Three to fifteen minutes is a long time to be down.

That's the gap blue-green is designed to close.

Blue-green: keep the old one warm

The mental model for blue-green is simple. You have two environments, blue and green. Blue is currently serving traffic. You deploy the new version to green. You wait. You verify. Then you flip traffic from blue to green in one ALB listener change. If green misbehaves, you flip back.

On AWS, ECS blue-green deployments are managed by CodeDeploy, not by ECS directly. To opt in, you change the deployment controller in your service:

JSON service.json

{
  "serviceName": "checkout-api",
  "cluster": "prod",
  "taskDefinition": "checkout-api:42",
  "desiredCount": 6,
  "deploymentController": { "type": "CODE_DEPLOY" },
  "loadBalancers": [
    {
      "targetGroupArn": "arn:aws:...:targetgroup/checkout-blue/...",
      "containerName": "checkout",
      "containerPort": 8080
    }
  ]
}

Two important things change once deploymentController.type is CODE_DEPLOY:

You need two target groups behind the same ALB, one for blue, one for green. The service definition only mentions blue, because that's where it starts. CodeDeploy registers tasks into the other one during deploys.
You need two listeners (or one listener with two rules): a production listener on port 443 and a test listener on a port like 8443. The test listener routes to whatever target group is "not currently production," so you can hit the new version with a curl before flipping real traffic.

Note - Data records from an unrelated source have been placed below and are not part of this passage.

-- ==== Sys2Proof/Tests/Slice0.lean ====
section
/-! SUPPORT. Tests: the refusals of WellFormed, known answers, and for each clause of a statement that has hypotheses a state and operands that
meet all of them (wit_<statement>_<clause>). -/

open Sys2Proof Sys2Proof.Machine

/-! ### Builders of small states and commands -/

namespace Sys2Proof.Tests

set_option Elab.async false

/-- A result and its parts. -/
theorem parts2 {α β : Type} (p : α × β) : p = (p.1, p.2) := rfl
theorem parts_snd {α β : Type} {p : α × β} {b : β} (h : p.2 = b) : p = (p.1, b) := by rw [← h]
theorem parts3 {α β γ : Type} (p : α × β × γ) : p = (p.1, p.2.1, p.2.2) := rfl
theorem parts4 {α β γ δ : Type} (p : α × β × γ × δ) : p = (p.1, p.2.1, p.2.2.1, p.2.2.2) := rfl

/-- A command in a mailbox, its parameters as bytes. -/
def cmd (mb op job : Nat) (ps : List Byte) : Cmd :=
  { mb := mb, opcode := op, length := ps.length, tag := 0, job := job, flags := 0, hdrReserved := false, params := ps, handoffNs := 0,
    takeNs := 0, started := false }

/-- The same, running. -/
def run (c : Cmd) : Cmd := { c with started := true }

/-- `n` zero bytes. -/
def z (n : Nat) : List Byte := List.replicate n 0#8

/-- A device at S10, ACTIVE, its link up, its MC running, with its device ID. -/
def up : State :=
  { State.reset with
    boot := { BootSt.reset with stage := 10, running := true, coreMap := ⟨[0, 1, 2, 3], [0, 1, 2, 3]⟩ }
    host := { HostSt.reset with
      mcRuns := true
      pcie := { HostSt.reset.pcie with linkUp := true, memSpace := true, busMaster := true, msixEnable := true } }
    gate := { GateSt.reset with pwr := .active, on := true }
    fab := { FabSt.reset with devId := some 5 } }

/-- A state in which a mailbox holds a command. -/
def holding (c : Cmd) (s : State) : State := s.onHost (fun h => { h with taken := tabPut h.taken c.mb c })

/-- TICK.CONFIG values of a 20 ms tick. -/
def cfg0 : TickCfg := { periodUs := 20000, commitPm := 40, gleanPm := 20, stretchPm := 250, seed := 0, crc := 0 }

/-- Job 7 with one HBM page of its own. -/
def job0 : Job := { Job.fresh 7 0 0 16 [⟨0, 7, 1, 0x40000000⟩] with cfg := some cfg0, state := .configured }

/-- The same, running tick 9. -/
def running : Job := { job0 with state := .running, phase := .run, tick := 9, boundaryNs := 1000, runEndNs := 18000000, settleUs := 10 }

/-- A state with job 7; the same as its master, as a follower below port 0, as a relay from port 0 to port 47. -/
def inJob (j : Job) (s : State) : State := s.onJobs (fun x => { x with jobs := tabPut x.jobs 7 j })
def asMaster (s : State) : State := s.onJobs (fun x => { x with roles := tabPut x.roles 7 ⟨.master, 0, 100, 1⟩ })
def asFollower (s : State) : State := s.onJobs (fun x => { x with roles := tabPut x.roles 7 ⟨.follower, 0, 100, 2⟩ })

def asRelay (s : State) : State := s.onJobs (fun x => { x with roles := tabPut x.roles 7 ⟨.relay, 0, 0, 2 ^ 47⟩ })

/-- A beacon of job 7. -/
def beacon (type tick arg0 : Nat) : Beacon :=
  Beacon.sealed {
    type := type, version := 1, jobId := 7, origin := 5, hops := 0, stop := false, repeated := false, tick := tick, timeNs := 1000,
    correctionNs := 0, arg0 := arg0, arg1 := 0, seqno := 1, leadNs := 0, crc := 0 }

/-- A port that is up. -/
def port0 : Port := { Port.fresh up 0 with link := .up, delayNs := 50, modulePresent := true }

/-- Ports 0 and 47 up. -/
def linked (s : State) : State := s.onFab (fun f => { f with ports := [(0, port0), (47, port0)] })

/-- A device whose towers hold their cellars. -/
def backed : State := { up with
  twin := { up.twin with t0 := { up.twin.t0 with state := .bound, untrusted := false }, t1 := { up.twin.t1 with state := .bound, untrusted := false } } }

/-- One item of a sheaf, not started; a sheaf of items for a tick. -/
def item0 : Item :=
  { kind := 0, towers := 1, eclass := 0, trace := false, estNs := 0, psFirst := 0, psCount := 0, preds := [], descAddr := 0, descBytes := 0
    args := z 20, st := .waiting, startNs := 0, stageSince := none, holds := 0 }
def sheaf0 (tick : Nat) (items : List Item) : Sheaf :=
  { tick := tick, addr := 0x40000000, bytes := 64, critEst := 0, critUs := 0, noMirror := false, seqActive := 0, symOff := 0, symBytes := 0,
    items := items, pagesets := [] }

theorem wit_deviceQueriesComplete_1 : ∃ (s : State) (mb : Nat) (c : Cmd), Waiting s mb 0x0100 c ∧ Plain c 0 :=
  ⟨holding (cmd 63 0x0100 0 ([])) (up), 63, cmd 63 0x0100 0 ([]), by decide +kernel⟩

theorem wit_deviceQueriesComplete_2 : ∃ (s : State) (mb : Nat) (c : Cmd), Waiting s mb 0x0101 c ∧ Plain c 0 :=
  ⟨holding (cmd 0 0x0101 0 ([])) (up), 0, cmd 0 0x0101 0 ([]), by decide +kernel⟩

theorem wit_deviceQueriesComplete_3 : ∃ (s : State) (mb : Nat) (c : Cmd), Waiting s mb 0x0103 c ∧ Plain c 0 :=
  ⟨holding (cmd 5 0x0103 0 ([])) (up), 5, cmd 5 0x0103 0 ([]), by decide +kernel⟩

theorem wit_deviceQueriesComplete_4 : ∃ (s : State) (mb : Nat) (c : Cmd) (n : Nat) (es : List (List Byte)) (t : State), es = (List.range n).map (fun i => sliceBytes c.params (8 + 8 * i) 8)
    ∧ t = s.onHost (fun h => { h with acl := es.foldl (fun m e => tabPut m (fieldAt e 0 1) { groups := fieldAt e 2 2, job := fieldAt e 4 2 }) h.acl })
    ∧ Waiting s mb 0x0104 c ∧ Plain c (8 + 8 * n) ∧ par c 0 1 = n ∧ n ≤ 62 ∧ ZeroPar c 1 7
    ∧ ((∀ e ∈ es, 1 ≤ fieldAt e 0 1 ∧ fieldAt e 0 1 ≤ 62 ∧ fieldAt e 1 1 = 0 ∧ fieldAt e 2 2 % 2 = 0 ∧ fieldAt e 2 2 < 2048 ∧ fieldAt e 6 2 = 0)) :=
  ⟨holding (cmd 0 0x0104 0 ([1#8] ++ z 7 ++ [62#8, 0#8] ++ leBytes 0x7FE 2 ++ leBytes 0xFFFF 2 ++ z 2)) (up), 0, cmd 0 0x0104 0 ([1#8] ++ z 7 ++ [62#8, 0#8] ++ leBytes 0x7FE 2 ++ leBytes 0xFFFF 2 ++ z 2), 1, _, _, rfl, rfl, by decide +kernel⟩

theorem wit_eventsReturned_1 : ∃ (s : State) (mb : Nat) (c : Cmd), Waiting s mb 0x0102 c ∧ c.length = 8 ∧ c.hdrReserved = false
    ∧ ((c.flags < 2 ∨ (mb = 63 ∧ c.flags / 2 = 1 ∧ s.ev.queue ≠ []))) ∧ 1 ≤ par c 0 2 ∧ par c 0 2 ≤ 62 ∧ ZeroPar c 2 2 :=
  ⟨holding (cmd 3 0x0102 0 ([62#8] ++ z 7)) (up), 3, cmd 3 0x0102 0 ([62#8] ++ z 7), by decide +kernel⟩

theorem wit_eventsReturned_2 : ∃ (s : State) (c : Cmd), Waiting s 63 0x0102 c ∧ c.length = 8 ∧ c.hdrReserved = false ∧ c.flags / 2 = 1
    ∧ 1 ≤ par c 0 2 ∧ par c 0 2 ≤ 62 ∧ ZeroPar c 2 2 ∧ s.ev.queue = [] :=
  ⟨holding ({ cmd 63 0x0102 0 ([1#8] ++ z 7) with flags := 2 }) up, { cmd 63 0x0102 0 ([1#8] ++ z 7) with flags := 2 }, by decide +kernel⟩

theorem wit_eventsReturned_3 : ∃ (s : State) (c : Cmd), Running s 63 0x0102 c ∧ s.ev.queue = [] ∧ 1 ≤ par c 0 2 :=
  ⟨holding ((run (cmd 63 0x0102 0 ([1#8] ++ z 7)))) up, (run (cmd 63 0x0102 0 ([1#8] ++ z 7))), by decide +kernel⟩

theorem wit_eventsReturned_4 : ∃ (s : State) (c : Cmd), Running s 63 0x0102 c ∧ par c 4 4 ≠ 0 :=
  ⟨holding ({ (run (cmd 63 0x0102 0 ([1#8] ++ z 7))) with params := [1#8] ++ z 3 ++ [1#8] ++ z 3 }) up, { (run (cmd 63 0x0102 0 ([1#8] ++ z 7))) with params := [1#8] ++ z 3 ++ [1#8] ++ z 3 }, by decide +kernel⟩

theorem wit_completionWritesMailbox_1 : ∃ (s : State) (t : State) (c : Cmd) (status : Nat) (result : List Byte), t = complete c status result s ∧ Memory.wf s.host.mbArea = true ∧ c.mb < 64
    ∧ result.length ≤ 4032 ∧ status < 65536 ∧ c.flags % 2 = 0 :=
  ⟨up, _, cmd 63 0x0100 0 [], 65535, [1#8], rfl, by decide +kernel⟩

theorem wit_completionWritesMailbox_2 : ∃ (c : Cmd), c.flags % 2 = 1 :=
  ⟨{ cmd 63 0x0100 0 [] with flags := 1 }, by decide +kernel⟩

/-- Mailbox 63 handed over, its header naming DEV.EVENTS; another whose header names nothing. -/
def handed : State := up.onHost (fun h => { h with
  handed := [⟨63, 0, ⟨2, 0⟩⟩], own := 1#64 <<< 63, mbArea := [(63 * 0x1000 + 4, 2#8), (63 * 0x1000 + 5, 1#8)] })
def handedBad : State := up.onHost (fun h => { h with handed := [⟨63, 0, ⟨2, 0⟩⟩] })

theorem wit_handoffAndTake_1 : ∃ (s : State) (mb : Nat), barOk s = true ∧ mb < 64 ∧ s.host.own.getLsbD mb = false
    ∧ (s.boot.recovery = false ∨ mb = 0) :=
  ⟨up, 63, by decide +kernel⟩

theorem wit_handoffAndTake_2 : ∃ (s : State) (mb : Nat) (at_ : Nat) (t : State), t = (s.timeTo at_).onHost (fun h => { h with own := h.own ||| BitVec.ofNat 64 (2 ^ mb), mbArea := memPut h.mbArea (mb * 0x1000) 1#8, handed := h.handed.filter (fun x => decide (x.mb ≠ mb)) })
    ∧ barOk s = true ∧ mb < 64 ∧ s.host.own.getLsbD mb = false ∧ s.boot.recovery = true ∧ mb ≠ 0 :=
  ⟨(up.onBoot (fun b => { b with recovery := true })), 63, 9, _, rfl, by decide +kernel⟩

theorem wit_handoffAndTake_3 : ∃ (s : State) (mb : Nat), s.host.own.getLsbD mb = true :=
  ⟨handed, 63, by decide +kernel⟩

theorem wit_handoffAndTake_4 : ∃ (s : State) (at_ : Nat) (x : Handoff) (rest : List Handoff) (c : Cmd) (t : State) (t1 : State), t1 = s.timeTo (min at_ (x.atNs + (if s.boot.recovery then 100000 else 10000)))
    ∧ c = capture t1 x.mb x.atNs
    ∧ t = t1.onHost (fun h => { h with handed := rest, mbArea := memWrite h.mbArea (x.mb * 0x1000 + 0x0C) [1#8, 0#8], taken := tabPut h.taken x.mb c })
    ∧ s.host.handed = x :: rest ∧ s.host.mcDown = false ∧ (s.boot.recovery = true ∨ s.host.mcRuns = true) ∧ takeStatus t c x.acl = none :=
  ⟨handed, 7, ⟨63, 0, ⟨2, 0⟩⟩, [], _, _, _, rfl, rfl, rfl, by decide +kernel⟩

theorem wit_handoffAndTake_5 : ∃ (s : State) (at_ : Nat) (x : Handoff) (rest : List Handoff) (c : Cmd) (t : State) (t1 : State) (st : Nat), t1 = s.timeTo (min at_ (x.atNs + (if s.boot.recovery then 100000 else 10000)))
    ∧ c = capture t1 x.mb x.atNs
    ∧ t = t1.onHost (fun h => { h with handed := rest, mbArea := memWrite h.mbArea (x.mb * 0x1000 + 0x0C) [1#8, 0#8], taken := tabPut h.taken x.mb c })
    ∧ s.host.handed = x :: rest ∧ s.host.mcDown = false ∧ (s.boot.recovery = true ∨ s.host.mcRuns = true) ∧ takeStatus t c x.acl = some st :=
  ⟨handedBad, 7, ⟨63, 0, ⟨2, 0⟩⟩, [], _, _, _, 0x0101, rfl, rfl, rfl, by decide +kernel⟩

theorem wit_takeChecksInOrder_1 : ∃ (c : Cmd), 4032 < c.length :=
  ⟨{ cmd 0 0x0100 0 [] with length := 4033 }, by decide +kernel⟩

theorem wit_takeChecksInOrder_2 : ∃ (c : Cmd), c.length ≤ 4032 ∧ (onlyZero ++ byAcl ++ [0x0102]).contains c.opcode = false :=
  ⟨{ cmd 0 0x0105 0 [] with length := 4032 }, by decide +kernel⟩

theorem wit_takeChecksInOrder_3 : ∃ (c : Cmd), c.length ≤ 4032 ∧ onlyZero.contains c.opcode = true ∧ c.mb ≠ 0 :=
  ⟨cmd 1 0x0104 0 [], by decide +kernel⟩

theorem wit_takeChecksInOrder_4 : ∃ (c : Cmd) (a : Acl), c.length ≤ 4032 ∧ byAcl.contains c.opcode = true ∧ c.mb ≠ 0 ∧ c.mb ≠ 63
    ∧ ((a.groups.testBit (c.opcode / 256) = false ∨ (c.job ≠ 0 ∧ a.job ≠ 0xFFFF ∧ a.job ≠ c.job))) :=
  ⟨cmd 62 0x0200 9 [], ⟨4, 8⟩, by decide +kernel⟩

theorem wit_takeChecksInOrder_5 : ∃ (c : Cmd), c.length ≤ 4032 ∧ c.mb = 63 ∧ (onlyZero ++ byAcl).contains c.opcode = true :=
  ⟨cmd 63 0x0200 0 [], by decide +kernel⟩

theorem wit_takeChecksInOrder_6 : ∃ (s : State) (c : Cmd), c.length ≤ 4032 ∧ c.mb = 0 ∧ (onlyZero ++ byAcl ++ [0x0102]).contains c.opcode = true
    ∧ s.boot.part = none ∧ s.boot.recovery = false ∧ s.boot.stage = 10 ∧ s.gate.commandedDark = false :=
  ⟨up, cmd 0 0x0200 0 [], by decide +kernel⟩

theorem wit_registerWritesComplete_1 : ∃ (s : State), barOk s = true :=
  ⟨up, by decide +kernel⟩

theorem wit_registerWritesComplete_2 : ∃ (s : State), barOk s = true :=
  ⟨up, by decide +kernel⟩

theorem wit_registerWritesComplete_3 : ∃ (s : State) (mb : Nat) (off : Nat) (data : List Byte), barOk s = true ∧ mb < 64 ∧ off + data.length ≤ 0x1000 ∧ data ≠ []
    ∧ s.host.own.getLsbD mb = true :=
  ⟨up.onHost (fun h => { h with own := 1#64 <<< 63 }), 63, 0xFFC, z 4, by decide +kernel⟩

theorem wit_registerWritesComplete_4 : ∃ (s : State) (mb : Nat) (off : Nat) (data : List Byte), barOk s = true ∧ mb < 64 ∧ 4 ≤ off ∧ off + data.length ≤ 0x1000 ∧ data ≠ []
    ∧ s.host.own.getLsbD mb = false :=
  ⟨up, 63, 4, z 0xFFC, by decide +kernel⟩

The CodeDeploy application + deployment group glue them together. Here's the AppSpec file CodeDeploy reads on every deploy:

YAML appspec.yaml

version: 0.0
Resources:
  - TargetService:
      Type: AWS::ECS::Service
      Properties:
        TaskDefinition: "arn:aws:ecs:us-east-1:123456789012:task-definition/checkout-api:43"
        LoadBalancerInfo:
          ContainerName: "checkout"
          ContainerPort: 8080
        PlatformVersion: "LATEST"
Hooks:
  - BeforeInstall: "arn:aws:lambda:us-east-1:123456789012:function:codedeploy-before-install"
  - AfterInstall: "arn:aws:lambda:us-east-1:123456789012:function:codedeploy-after-install"
  - AfterAllowTestTraffic: "arn:aws:lambda:us-east-1:123456789012:function:smoke-tests"
  - BeforeAllowTraffic: "arn:aws:lambda:us-east-1:123456789012:function:codedeploy-before-traffic"
  - AfterAllowTraffic: "arn:aws:lambda:us-east-1:123456789012:function:codedeploy-after-traffic"

Five hooks, and they fire in that order. Each one points at a Lambda function, CodeDeploy invokes the Lambda, the Lambda runs whatever you want (smoke tests, cache warming, a Slack ping, a manual approval gate), and replies with Succeeded or Failed. If any hook returns Failed, the deployment fails and CodeDeploy starts rolling back.

The two hooks that earn the most rent here are AfterAllowTestTraffic and AfterAllowTraffic.

AfterAllowTestTraffic fires after the new tasks are live and reachable via the test listener (port 8443), but before any real customer traffic touches them. This is your last clean checkpoint. Run a battery of smoke tests against https://checkout.internal:8443/healthz, /v1/orders/preview, whatever exercises your critical paths. If any fail, return Failed and CodeDeploy aborts the deploy before your customers see it.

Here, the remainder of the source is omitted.